It will compare what you have written to other people in the space and see that you are doing something whacky. Keep it relevant. Obviously, from the human point of view, if they click your ‘getting to the first page of Google’ article and it is all about dolphins, they are going to bounce, quickly. Google will see that people are not interacting with your articles and kick you down the rankings.

Snail blogs

You need to know at least a little bit of web design if you are to work with search engines. If your blog takes time to load, no one will read it. We live in a short attention society and we want everything now. Why would I wait to read your blog (it was just the clickbait title that got me anyway…) when I could have Instagram up in the next 5 seconds and endless high quality content to devour? I wouldn’t. You wouldn’t. No one will.

So, don’t be that guy who throws 50 stock pictures in his blog and doesn’t know how to resize and compress them. Your blog will go at snails pace and no one will read it. Google will also instantly detect that your website is slow and will not allow it to rank highly. They already know it will perform badly before anyone has even clicked on it!

Dead headlines

As usual, you are writing for two people here. You need to tell Google where they should be putting your article and you need to catch the attention of the human eye. For Google, you need to be making the title as close to or as relevant to what someone would search to find your article as possible. This is key. If your title is cryptic and irrelevant to the title – it will not be found by Google. It does not play cryptic games.

Google is not your ex.

For humans, make the title eye catching. Think about what they would search to find your article and think what they really want to know in relation to their search. This is how you create your title and this is how you create your whole article. Don’t have a vanilla title. Give people a reason to click on your article.

Should your SEO blogging strategy change depending on what you are trying to achieve with your site?

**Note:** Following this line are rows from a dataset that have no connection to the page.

/-- SDI_RX_LINE. A line heard in SDI mode tells the lane's rate (R196); the engines take it only where they run (R31). -/
def State.sdiRx (s : State) (p : Nat) (x : SdiLine) : State :=
  let v := s.port false p
  let w := s.xport false p 0
  if !xportUsed s.sys.role v || xType w != xSDI || s.link false p == lkNOTRANSPORT || !s.enginesRun then s
  else
    let e := laneElem true (pDie v) (F.MX_XPORT_LANE.of w)
    let st := statElem false p
    let s := (s.setFld F.LK_STAT_SDIRATE e x.rate).setLane e laLOCKED
    let s := s.bump F.MX_PORT_STAT_LINECRC st (flag (!x.crcOk) + flag (!x.numOk) + x.audErr)
    let s := s.ancIn p x.line true (x.line ≤ (s.ancRun false p).line || (s.ancRun false p).line == 0)
      (x.anc.map fun a => { a with line := x.line })
    let r := s.sdiRun p
    let lines := (match format (pFormat v) with | some f => f.lines | none => 0)
    let r := { r with off := r.off + flag (x.samples != sdiSamples (pFormat v)) + flag (x.last && x.line != lines) }
    let s := match x.pid with
      | some i => (s.setFld F.MX_PORT_STAT_PID st (i % 2 ^ 32)).setSdiRun
          (if pidAgrees (pFormat v) i then { r with agree := r.agree + 1 } else { r with clash := r.clash + 1 })
      | none => s.setSdiRun r
    if x.last then s.sdiPicture p (s.sdiRun p) x.rate else s

def execSdiRxLine (p : Nat) (x : SdiLine) (s : State) : Host.Outcome State Fault Refusal := done (s.sdiRx p x)

/-- SDI_TX_LINE: ANC placed about the line's payload ID and audio packets, what finds no place dropped. Where the mode sends no essence the
output is static low (R31). -/
def State.sdiTx (s : State) (p line : Nat) (audio : List (Nat × Nat × Nat)) (anc : List Anc) (gap : Bool) : State :=
  let v := s.port true p
  let w := s.xport true p 0
  if !xportUsed s.sys.role v || xType w != xSDI || s.link true p == lkNOTRANSPORT || !s.essenceOut then s
  else
    let last := (s.ancRun true p).line
    let run := s.ancBegin true p line (F.MX_XPORT_RECIPE.of w) (line ≤ last || last == 0)
    let fmt := pFormat v
    let r := ancPlace (ancSpace fmt line) (anc.filter fun a => rulesPass run.rules a) (payloadIdSpots fmt line ++ audio) 0
    let s := { s with mx := { s.mx with placed := r.1 } }
    let s := (s.setAncRun run).bump F.MX_PORT_STAT_ANCDROP (statElem true p) r.2
    if gap then s.bump F.MX_PORT_STAT_LOSTLINES (statElem true p) 1 else s

def execSdiTxLine (p line : Nat) (audio : List (Nat × Nat × Nat)) (anc : List Anc) (gap : Bool) (s : State) :
    Host.Outcome State Fault Refusal :=
  done (s.sdiTx p line audio anc gap)

end Sys2Proof.Machine
end

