-- ==== Sys2Proof/Machine/Twin.lean ====
section
/-! DEFINITION. Twin operation (chapter 11): the sheet, decisions of the twin, an edge's arbiter, self-test, health reports and the
re-mirror. -/
namespace Sys2Proof.Machine

/-! ### `TW_CONFIG` (R282) -/

/-- A write of `TW_CONFIG`: in SAFE and LOAD only. -/
def putTwConfig (v : W) : HostWrite × (State → Status × State) :=
  (⟨⟨0x5808, 0, 0⟩, [(0, v)], 0, F.TW_CONFIG_RESERVED.of v == 0⟩, fun s => s.configOnly fun s =>
    let s := s.putWord 0x5808 0 0 v
    (.ok, s.setSync (if s.paired then syncSEEKING else syncSOLO)))

/-! ### The sheet (R204, R285–R292, R302) -/

/-- The twin link's lane at a position, receive or transmit (R282). -/
def State.twinLane (s : State) (rx : Bool) (p : Nat) : Nat :=
  s.fld F.TW_CONFIG_LDIE 0 * 160 + (if rx then 0 else 80) + s.fld F.TW_CONFIG_LSHROUD 0 * 10 + p

/-- The data lanes of the twin link in use: ISARSAL and awake. -/
def State.twinLanes (s : State) (rx : Bool) : List Nat :=
  ((List.range 8).map fun p => s.twinLane rx p).filter fun e => s.isIsarsal e && s.laneSleep e == 0

/-- The twin link is LOCKED in both directions (R289, R292). -/
def State.twinLinkUp (s : State) : Bool :=
  s.paired && !(s.twinLanes true).isEmpty && (s.twinLanes true).all (fun e => s.lane e == laLOCKED)
    && (s.twinLanes false).all (fun e => s.sending e)

/-- The claim last received from the twin; 0 while it is silent (R290, R292). -/
def State.twinClaimNow (s : State) : Nat :=
  if s.tw.silent then 0
  else match (s.twinLanes true).findSome? fun e => (s.laneRun e).last with
    | some h => hdrClaim h
    | none => s.fld F.TW_STATE_TWINCLAIM 0

/-- The running bundle's identity: RUNID of `FW_STATE` (R430). -/
def State.runningIdent (s : State) : BitVec 512 :=
  (List.range 8).foldl (fun (a : BitVec 512) w => (a <<< 64) ||| (s.word 0x8008 0 (4 + w)).setWidth 512) 0

/-- In TRIAL, a twin known to run another bundle (R427). -/
def State.otherBundle (s : State) : Bool :=
  s.inTrial && match s.tw.ident with | some i => i != s.runningIdent | none => false

/-- SYNC as the link now stands (R289). -/
def State.followLink (s : State) (up : Bool) (twin : Nat) : State :=
  let n := s.sync
  if !s.paired then s.setSync syncSOLO
  else if n = syncSOLO then s.setSync syncSEEKING
  else if !up then
    if n = syncLOCKSTEP then s.setSync (if s.tw.silent then syncSEEKING else syncDIVERGED)
    else if n = syncMIRRORING then s.setSync syncSEEKING
    else s
  else if (n = syncSEEKING ∨ n = syncDIVERGED) ∧ (twin / 4096 = 2 ∨ twin / 4096 = 4 ∨ twin / 4096 = 0xC) ∧ s.otherBundle = false then
    ({ s with tw := { s.tw with asked := false, installed := false, full := false } }).setSync syncMIRRORING
  else s

/-- Claims that the live sheets of edges and gateways reflect: on the locked receive data lanes beyond the twin link (R290). -/
def State.edgeClaims (s : State) : List Nat :=
  s.lk.lanes.filterMap fun x =>
    if laneRx x.e && isDataLane x.e && s.lane x.e == laLOCKED && s.isIsarsal x.e && !s.inTwinShroud (laneDie x.e) (laneNo x.e) then
      match x.last with
      | some h => if hdrType h == tyLIVE && hdrClaim h != 0 then some (hdrClaim h) else none
      | none => none
    else none

/-- The deciding twin determined from the edges' reflected claims (R290). -/
def State.decideTwin (s : State) : State :=
  let own := s.ownClaim
  let twin := s.fld F.TW_STATE_TWINCLAIM 0
  let l := s.edgeClaims
  let a := if own = 0 then 0 else l.count own
  let b := if twin = 0 then 0 else l.count twin
  let s := s.setFld F.TW_STATE_EDGECLAIM 0 (mostClaimed l)
  let s := (s.setFld F.TW_STATE_EDGEOWN 0 (min 65535 a)).setFld F.TW_STATE_EDGETWIN 0 (min 65535 b)
  s.setNotify F.TW_STATE_DECIDING 0 (flag (b < a || (a == b && claimAbove own twin)))

/-- The digests of a sheet compared (R289, R304). -/
def State.compareDigests (s : State) (d : Option Bool) : State :=
  let on := s.sync == syncLOCKSTEP || (s.sync == syncMIRRORING && s.tw.full)
  match d with
  | none => s
  | some differ =>
    if !on then s
    else if differ then
      let s := ({ s with tw := { s.tw with equal := 0, differ := s.tw.differ + 1 } }).bump F.TW_STATE_DIGESTERR 0 1
      if 16 ≤ s.tw.differ then s.setSync syncDIVERGED else s
    else
      let s := { s with tw := { s.tw with equal := s.tw.equal + 1, differ := 0 } }
      if s.sync = syncMIRRORING ∧ 256 ≤ s.tw.equal then s.setSync syncLOCKSTEP else s

/-- The twin with the lower claim trims its sheets by the arrival offset measured at the other (R204): d2 is twice *d*, in 1/16 block. -/
def State.trimSheet (s : State) (off : Option Int) : State :=
  match off with
  | none => s
  | some a =>
    if s.fld F.TW_STATE_LINK 0 = 1 ∧ claimAbove (s.fld F.TW_STATE_TWINCLAIM 0) s.ownClaim = true then
      let d2 := a - signed 16 (s.fld F.LK_STAT_ARRIVAL (s.twinLane true 0))
      if d2.natAbs ≤ 16 then s else s.setFld F.LK_SHEET_TRIM 0 (unsigned 32 (s.trim - d2.sign))
    else s

/-- Slots that no port owns of the transmit lanes in service. -/
def State.unownedSlots (s : State) : Nat :=
  ((List.range (s.dies * 64)).map fun k =>
    if s.sending (laneElem false (k / 64) (k % 64)) && s.isIsarsal (laneElem false (k / 64) (k % 64))
        && !s.inTwinShroud (k / 64) (k % 64) then
      (List.range 24).countP fun sl => (s.slotOwner false (k / 64) (k % 64) sl).isNone
    else 0).sum

/-- Slots under self-test in a sheet, of eight words each, and those of them that failed (R302). -/
def State.testSlots (s : State) (fails : List Nat) : State :=
  if s.selfTests && s.fld F.TW_CONFIG_STSLOT 0 == 1 then
    let s := { s with tw := { s.tw with stWords := satAdd (2 ^ 64 - 1) s.tw.stWords (8 * s.unownedSlots) } }
    fails.foldl (fun (s : State) k =>
      if k < s.dies * 1536 && (s.slotOwner false (k / 1536) (k / 24 % 64) (k % 24)).isNone then s.selfTestFailed 0 k else s) s
  else s

/-- Both twins ACTIVE: one record (R306). -/
def State.noteDual (s : State) : State :=
  let a := s.ownClaim
  let b := s.fld F.TW_STATE_TWINCLAIM 0
  let both := a / 4096 == 0xC && b / 4096 == 0xC
  if both == s.tw.dual then s
  else
    let s := { s with tw := { s.tw with dual := both } }
    if both then s.note 0x5803 a b 0 else s

/-- What a CORE's twin operation does at a sheet. -/
def State.twinSheet (s : State) (x : SheetIn) : State :=
  if s.sys.role != CORE then s
  else
    let up := s.twinLinkUp && !s.tw.silent
    let twin := if s.paired then s.twinClaimNow else 0
    let s := (s.setFld F.TW_STATE_LINK 0 (flag up)).setFld F.TW_STATE_TWINCLAIM 0 twin
    let s := (s.followLink up twin).decideTwin
    let s := if s.paired then ((s.compareDigests x.digest).trimSheet x.offTwin).noteDual else s
    s.testSlots x.stFail

/-- SHEET_START: the next sheet's instant comes (R204); a sheet already sent is not sent again after a trim that puts the instants later.
Engines that hand their work over have done so at the boundary (R363). -/
def State.sheetStart (s : State) (x : SheetIn) : State :=
  let k := s.sheetNow
  let n := if s.lk.sheet < k ∧ s.house = s.sheetInstant k then k else if s.lk.sheet = k + 1 then k + 2 else k + 1
  let s := s.waitHouse (s.sheetInstant n)
  let s := { s with lk := { s.lk with sheet := n } }
  ((((s.spareSheet n).checkPatterns x.prbs).lateTiles x.late).twinSheet x).refreshClaim.endMoves

def execSheetStart (inp : SheetIn) (s : State) : Host.Outcome State Fault Refusal := done (s.sheetStart inp)

/-- TWIN_SILENT_SHEETS: no live sheet of the twin for 16 sheets. -/
def State.twinSilent (s : State) : State :=
  if !s.paired then s
  else
    let s := { s with tw := { s.tw with silent := true } }
    (((s.setFld F.TW_STATE_LINK 0 0).setFld F.TW_STATE_TWINCLAIM 0 0).setSync syncSEEKING).decideTwin

def execTwinSilentSheets (s : State) : Host.Outcome State Fault Refusal := done s.twinSilent

/-! ### Decisions (R93, R283, R291) -/

/-- A decided work as a twin that does not decide places it: on its decided line, or at the next that it can still meet, LATE. -/
def State.placeAs (s : State) (x : Work) : Work :=
  match format x.fmt with
  | some f => if f.inTime x.field x.land s.house then x else { x with land := f.firstMet x.field s.house, late := true }
  | none => x

/-- The accord images of a head commit that arrives are made here too (R191). -/
def State.mirrorImages (s : State) (x : Work) : State :=
  if x.kind = .head ∧ s.workOn .head x.elem = none ∧ x.state < 16 then
    let imgs := s.commitImages (s.workNeeds .head x.elem x.w0) x.elem x.w0
    ({ s with cm := { s.cm with accord := s.cm.accord ++ imgs } }).setFld F.CM_HEAD_FLAT x.elem (if imgs.isEmpty then 0 else 1)
  else s

/-- A salvo's state as the deciding twin has it: `due` carries RESULT, `land` CULPRIT. -/
def State.mirrorSalvo (s : State) (x : Work) : State :=
  let n := x.elem
  let s := s.storeCommit .salvo n x.w0 x.w1
  if x.state = saFAILED then
    ((s.members n).foldl (fun (s : State) y => s.fail y tsSALVO) s).endSalvo n saFAILED x.due x.land
  else if x.state = saDONE then s.endSalvo n saDONE x.due x.land
  else ((s.setSalvo { s.salvo n with order := x.order }).setFld F.XP_SALVO_STATE n x.state).notify 0x2020 n
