-- ==== Sys2Proof/Machine/Power.lean ====
section
/-! DEFINITION. Power, health and ageing (chapter 18): switched domains, HOLD's wake, supplies, monitors, droops, the margin planner and
the core voltage. -/
namespace Sys2Proof.Machine

/-! ### Switched domains (R435–R440) -/

/-- Every domain of a present unit. -/
def State.domains (s : State) : List Nat :=
  (((List.range s.dies).flatMap fun d => (List.range 27).map (d * 32 + ·)) ++ [256, 257]).filter (domainPresent s.caps)

/-- A domain of a shroud's lanes. -/
def isShroud (e : Nat) : Bool := e < 256 && e % 32 < 16

/-- The shroud of a domain has its lanes stopped, or started. -/
def State.stopLanes (s : State) (e : Nat) : State := if isShroud e then (domainLanes e).foldl State.stopLane s else s
def State.startLanes (s : State) (e : Nat) : State := if isShroud e then (domainLanes e).foldl State.startLane s else s

def State.setDomain (s : State) (e n : Nat) : State := s.setNotify F.PW_DOMAIN_STATE e n

/-- Domains of a die that rise now; the package's two count for none. -/
def State.risingOn (s : State) (e : Nat) : Nat := (s.pw.rising.filter fun x => x < 256 && x / 32 == e / 32).length

/-- A domain is turned on: at most four of a die rise at once (R439). -/
def State.riseDomain (s : State) (e : Nat) : State :=
  let s := s.setDomain e dmRISING
  if e < 256 ∧ 4 ≤ s.risingOn e then s.withPw fun x => { x with waiting := x.waiting ++ [e] }
  else s.withPw fun x => { x with rising := x.rising ++ [e] }

/-- A domain no longer rises: the next of its die that waits takes its turn. -/
def State.endRise (s : State) (e : Nat) : State :=
  let s := s.withPw fun x => { x with rising := x.rising.filter (· != e) }
  match s.pw.waiting.find? fun x => x / 32 == e / 32 with
  | some n => s.withPw fun x => { x with rising := x.rising ++ [n], waiting := x.waiting.filter (· != n) }
  | none => s

/-- A domain is turned off: a rise that waits is cancelled (R439). -/
def State.fallDomain (s : State) (e : Nat) : State :=
  if s.pw.waiting.contains e then
    (s.withPw fun x => { x with waiting := x.waiting.filter (· != e) }).setDomain e dmOFF
  else
    let s := if s.pw.rising.contains e then s.endRise e else s
    (s.stopLanes e).setDomain e dmFALLING

/-- An engine of a group that is at work (R438). -/
def engineBusy (n : Nat) : Bool := n == engACTIVE || n == engSPARE || n == engMOVING || n == engTESTING

/-- A domain is in use (R438). -/
def State.domainInUse (s : State) (e : Nat) : Bool :=
  let d := e / 32
  let k := e % 32
  if e = 256 then s.mode != SAFE
  else if e = 257 then (List.range 8).any fun o => s.fld F.TM_OUT_MODE o != 0
  else if k < 16 then (domainLanes e).any fun l => s.laneCarries l || (isSpare l && s.spareInUse (spareElem l))
  else if k < 20 then s.fld F.MM_CHANNEL_EN (d * 4 + (k - 16)) == 1 && s.dramState (d * 4 + (k - 16)) != chOUT
  else if k < 22 then (List.range 16).any fun h => s.attached (d * 32 + (k - 20) * 16 + h)
  else if k = 22 then
    ((List.range 12).any fun p => s.dirState (d * 12 + p) false != apSTOPPED || s.dirState (d * 12 + p) true != apSTOPPED)
      || !(s.asrcBound d).isEmpty
  else if k < 26 then (List.range 24).any fun n => n / 9 == k - 23 && n < 21 && engineBusy (s.engine (d * 24 + n))
  else d == s.mastDie || ((List.range 4).any fun u => s.fld F.IC_CRC_STATE (d * 4 + u) == crRUNNING)
    || (List.range 32).any fun r => s.ringOn (d * 32 + r)

/-- An activation is prepared or ready (R438). -/
def State.activating (s : State) : Bool := s.fld F.FW_STATE_STATE 0 == fwPREPARING || s.fld F.FW_STATE_STATE 0 == fwREADY

/-- A domain follows its CMD; in HOLD and while held off it waits (R438). -/
def State.applyDomain (s : State) (e : Nat) : State :=
  let st := s.domain e
  if s.mode = HOLD ∨ st = dmHELD then s
  else if s.fld F.PW_DOMAIN_CMD e = 1 then (if st = dmOFF ∨ st = dmFAULT then s.riseDomain e else s)
  else if st = dmON ∨ st = dmRISING ∨ st = dmFAULT then s.fallDomain e
  else s

/-- A write of `PW_DOMAIN`. -/
def putDomain (e : Nat) (v : W) : HostWrite × (State → Status × State) :=
  let c := F.PW_DOMAIN_CMD.of v
  (⟨⟨0x8810, 0, e⟩, [(0, v)], 0, c < 2 && getBits v 12 2 == 0 && getBits v 0 8 == 0 && v.toNat < 65536⟩, fun s =>
    if !domainPresent s.caps e && c == 1 then (.absent, s)
    else if s.activating || (c == 0 && s.domainInUse e) then (.busy, s)
    else if !domainPresent s.caps e then (.ok, s)
    else (.ok, (s.putFld F.PW_DOMAIN_CMD e c).applyDomain e))

def execPwDomainWrite (rq : Req) (e : Nat) (v : W) (s : State) : Host.Outcome State Fault Refusal :=
  let x := putDomain e v
  done (s.request rq x.1 x.2)

/-- DOMAIN_ON_DONE: the unit starts as its own chapter sets out. -/
def State.domainOn (s : State) (e : Nat) : State :=
  if s.pw.rising.contains e then ((s.endRise e).setDomain e dmON).startLanes e else s

def execDomainOnDone (e : Nat) (s : State) : Host.Outcome State Fault Refusal := done (s.domainOn e)

/-- DOMAIN_FAULT. -/
def State.domainFault (s : State) (e : Nat) : State :=
  if s.pw.rising.contains e then
    ((s.endRise e).setDomain e dmFAULT).raise 0x880B (if e < 256 then e / 32 else s.mastDie) e 0 0
  else s

def execDomainFault (e : Nat) (s : State) : Host.Outcome State Fault Refusal := done (s.domainFault e)

/-- DOMAIN_OFF_DONE: an ON that came meanwhile raises it again. -/
def State.domainOff (s : State) (e : Nat) : State :=
  if s.domain e = dmFALLING ∧ domainPresent s.caps e = true then (s.setDomain e dmOFF).applyDomain e else s

def execDomainOffDone (e : Nat) (s : State) : Host.Outcome State Fault Refusal := done (s.domainOff e)

/-- Every switched domain is held off (R436). -/
def State.holdDomains (s : State) : State :=
  let s := s.withPw fun x => { x with waiting := [], rising := [] }
  s.domains.foldl (fun s e => (s.stopLanes e).setDomain e dmHELD) s

/-- Each held domain goes to its CMD (R436, R440). -/
def State.releaseDomains (s : State) : State :=
  s.domains.foldl (fun s e =>
    if s.domain e != dmHELD then s
    else if s.fld F.PW_DOMAIN_CMD e = 1 then s.riseDomain e
    else s.setDomain e dmOFF) s

/-- The domains among those that rise or wait to, which `p` picks, are on. -/
def State.finishSome (s : State) (p : Nat → Bool) : State :=
  let l := (s.pw.rising ++ s.pw.waiting).filter p
  let s := s.withPw fun x => { x with waiting := x.waiting.filter fun e => !p e, rising := x.rising.filter fun e => !p e }
  l.foldl (fun s e => (s.setDomain e dmON).startLanes e) s

/-- Every domain that rises or waits to is on. -/
def State.finishRising (s : State) : State := s.finishSome fun _ => true

/-! ### HOLD (R440) -/

/-- HOLD_WAKE. -/
def State.holdWake (s : State) : State :=
  if s.mode = HOLD then s.withPw fun x => { x with awake := true, lastReq := s.now } else s

def execHoldWake (s : State) : Host.Outcome State Fault Refusal := done s.holdWake

/-- HOLD_RETENTION: 1 s without a request. -/
def State.holdRetention (s : State) : State :=
  if s.mode = HOLD ∧ s.pw.awake = true then
    (s.waitUntil (s.pw.lastReq + secs 1)).withPw fun x => { x with awake := false }
  else s

def execHoldRetention (s : State) : Host.Outcome State Fault Refusal := done s.holdRetention

/-! ### Supplies and temperature (R441–R443) -/

def State.supplySeen (s : State) (c : Nat) : State := s.setFld F.PW_SUPPLY_SEEN 0 (s.fld F.PW_SUPPLY_SEEN 0 ||| 2 ^ c)

/-- SUPPLY_LOW. -/
def State.supplyLow (s : State) (c mv us : Nat) : State :=
  if c < 2 ∨ 6 ≤ c then s else (s.supplySeen c).note 0x8801 c mv us

def execSupplyLow (c mv us : Nat) (s : State) : Host.Outcome State Fault Refusal := done (s.supplyLow c mv us)

/-- CORE_DIP: a comparator falls below its threshold, or returns (R441, R442); comparators 2 to 5 cross theirs by the same command
(DESIGN CHOICE: the table has no row of theirs before the 10 µs of SUPPLY_LOW). -/
def State.coreDip (s : State) (c : Nat) (below : Bool) : State :=
  if 6 ≤ c then s
  else
    let n := s.fld F.PW_SUPPLY_NOW 0
    if below then (s.setFld F.PW_SUPPLY_NOW 0 (n ||| 2 ^ c)).supplySeen c
    else s.setFld F.PW_SUPPLY_NOW 0 (if n / 2 ^ c % 2 = 1 then n - 2 ^ c else n)

def execCoreDip (c : Nat) (below : Bool) (s : State) : Host.Outcome State Fault Refusal := done (s.coreDip c below)

/-- The temperature monitor of a die that reads highest. -/
def State.hotMonitor (s : State) (d : Nat) : Nat :=
  (List.range 12).foldl (fun b i =>
    if signed 16 (s.fld F.PW_MON_VALUE b) < signed 16 (s.fld F.PW_MON_VALUE (d * 128 + i)) then d * 128 + i else b) (d * 128)

/-- THERMAL_WARN: the hottest die and its Tj, at or above the threshold where WARN is armed; 5 °C below it rearms. -/
def State.thermalWarn (s : State) (d tj : Nat) : State :=
  let t := s.fld F.PW_THERM_THRESHOLD 0
  if s.dies ≤ d then s
  else if s.pw.warnArmed && t ≤ tj then
    ((s.withPw fun x => { x with warnArmed := false }).raise 0x8802 d d tj t).notify 0x8818 (s.hotMonitor d)
  else if tj + 5 ≤ t then s.withPw fun x => { x with warnArmed := true }
  else s

def execThermalWarn (d tj : Nat) (s : State) : Host.Outcome State Fault Refusal := done (s.thermalWarn d tj)

/-! ### Monitors (R444–R448) -/

def State.monWorks (s : State) (e : Nat) : Bool := monitorExists s.dies e && s.fld F.PW_MON_STATUS e == 0

/-- MONITOR_FAIL. -/
def State.monitorFail (s : State) (e value : Nat) : State :=
  if s.monWorks e then
    let s := s.setFld F.PW_MON_VALUE e value
    (s.setNotify F.PW_MON_STATUS e 1).raise 0x880A (e / 128) (e / 128) e (value % 65536)
  else s

def execMonitorFail (e value : Nat) (s : State) : Host.Outcome State Fault Refusal := done (s.monitorFail e value)

/-- A reading as its monitor orders it: temperatures are signed. -/
def monNum (e v : Nat) : Int := if monKind e = 0 then signed 16 v else Int.ofNat (v % 65536)

/-- A die whose comparator tripped reads 110 °C or less again (R35). -/
def State.untrip (s : State) (d : Nat) : State := s.withSys fun y => { y with tripped := y.tripped.filter (· != d) }

/-- A new reading of a working monitor, and its extremes. -/
def State.reading (s : State) (e v : Nat) : State :=
  if !s.monWorks e then s
  else
    let first := !s.pw.read.contains e
    let s := if first then s.withPw fun x => { x with read := e :: x.read } else s
    let low := s.fld F.PW_MON_LOW e
    let high := s.fld F.PW_MON_HIGH e
    let s := s.setFld F.PW_MON_VALUE e v
    let s := if monKind e = 0 ∧ monNum e v ≤ 1100 then s.untrip (e / 128) else s
    let s := if first || monNum e v < monNum e low then s.setFld F.PW_MON_LOW e v else s
    if first || monNum e high < monNum e v then s.setFld F.PW_MON_HIGH e v else s
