-- ==== Sys2Proof/Machine/Dispatch.lean ====
section
/-! DEFINITION. What each command does: one arm per constructor, each a direct call of its meaning. -/
namespace Sys2Proof.Machine
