/-! ### Composition (R167, R168) -/

/-- Effective alpha. -/
def effAlpha (a opac : Nat) : Nat := (a * opac + 511) / 1023

/-- A component of a layer over that of the picture below. -/
def blend (ae l p : Nat) : Nat := (ae * l + (1023 - ae) * p + 511) / 1023

/-- The pixel of a head, and whether a layer covers it. -/
def State.composed (s : State) (h : Nat) (win : Nat → Nat → Nat → Px) (prog : Nat → Nat → Px) (x y : Nat) : Px × Bool :=
  (List.range 8).foldl (fun (acc : Px × Bool) n =>
    match s.layerAt (h * 8 + n) (win n) x y with
    | none => acc
    | some q =>
      let ae := effAlpha q.a (s.fld F.CM_LAYER_OPACNOW (h * 8 + n))
      (⟨blend ae q.y acc.1.y, blend ae q.cb acc.1.cb, blend ae q.cr acc.1.cr, acc.1.a⟩, acc.2 || ae != 0)) (prog x y, false)

/-! ### To the output (R169) -/

/-- The ordered-dither matrix. -/
def ditherB : List (List Nat) := [[0, 8, 2, 10], [12, 4, 14, 6], [3, 11, 1, 9], [15, 7, 13, 5]]

def dither (sh row col : Nat) : Nat := (2 * ((ditherB.getD (row % 4) []).getD (col % 4) 0) + 1) * 2 ^ sh / 32

/-- `sh` bits dropped by METHOD at raster point (x, y) of frame `f`. -/
def dropBits (method sh x y f v : Nat) : Nat :=
  if sh = 0 then v
  else if method = 0 then v / 2 ^ sh
  else if method = 1 then (v + 2 ^ (sh - 1)) / 2 ^ sh
  else if method = 2 then (v + dither sh y x) / 2 ^ sh
  else (v + dither sh (y + f / 4) (x + f)) / 2 ^ sh

/-- The legal range of a depth. -/
def clipTo (depth v : Nat) : Nat :=
  if depth = 10 then max 4 (min 1019 v) else if depth = 12 then max 16 (min 4079 v) else max 1 (min 254 v)

/-- A covered sample at the output, whose format has `depth` bits: OUT8 keeps eight of them, with the low ones 0. -/
def outSample (method out8 depth x y f v : Nat) : Nat :=
  if out8 = 1 then clipTo 8 (dropBits method 4 x y f v) * 2 ^ (depth - 8)
  else clipTo depth (dropBits method (12 - depth) x y f v)

/-- Luma of a head's output; `raw` is the programme's own sample. -/
def State.headLuma (s : State) (h depth f : Nat) (win : Nat → Nat → Nat → Px) (prog : Nat → Nat → Px) (raw : Nat → Nat → Nat)
    (x y : Nat) : Nat :=
  let c := s.composed h win prog x y
  if c.2 then outSample (s.fld F.CM_HEAD_METHOD h) (s.fld F.CM_HEAD_OUT8 h) depth x y f c.1.y else raw x y

/-- Chroma of a 4:2:2 output at a co-sited pixel; `comp` picks Cb or Cr. -/
def State.headChroma (s : State) (h f width : Nat) (comp : Px → Nat) (win : Nat → Nat → Nat → Px) (prog : Nat → Nat → Px)
    (raw : Nat → Nat → Nat) (x y : Nat) : Nat :=
  let l := s.composed h win prog (x - 1) y
  let m := s.composed h win prog x y
  let r := s.composed h win prog (min (x + 1) (width - 1)) y
  if l.2 || m.2 || r.2 then
    outSample (s.fld F.CM_HEAD_METHOD h) (s.fld F.CM_HEAD_OUT8 h) 10 x y f ((comp l.1 + 2 * comp m.1 + comp r.1 + 2) / 4)
  else raw x y

/-- Chroma of a 4:4:4 output: every pixel has its own sample, unfiltered. -/
def State.headChroma444 (s : State) (h f : Nat) (comp : Px → Nat) (win : Nat → Nat → Nat → Px) (prog : Nat → Nat → Px)
    (raw : Nat → Nat → Nat) (x y : Nat) : Nat :=
  let c := s.composed h win prog x y
  if c.2 then outSample (s.fld F.CM_HEAD_METHOD h) (s.fld F.CM_HEAD_OUT8 h) 12 x y f (comp c.1) else raw x y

Absolutely, your blogging strategy should change depending on what you are trying to achieve and the audience you are speaking to. Let’s have a look at the most popular kinds of websites and how you would apply your SEO blogging strategy to each type of website.

Blogging for a local business, going for search terms like “tree services in [location]”

With a search time like this you are probably looking at weak competition. They are probably not blogging. Their websites are probably barely mobile optimised. Their on-page SEO is probably all over the place. Their off-page SEO is probably non-existent. As a result, you could get away with one small blog post a week (let’s say 700 words) with a link to the page you want to rank (possibly the home page or another service page like ‘tree stump grinding in [location] and your outbound links to relevant articles that you did your research from. Syndicate the posts. You will likely smoke the competition within 4-6 months and top the search term. Obviously, places like London are going to be more competitive than Derby.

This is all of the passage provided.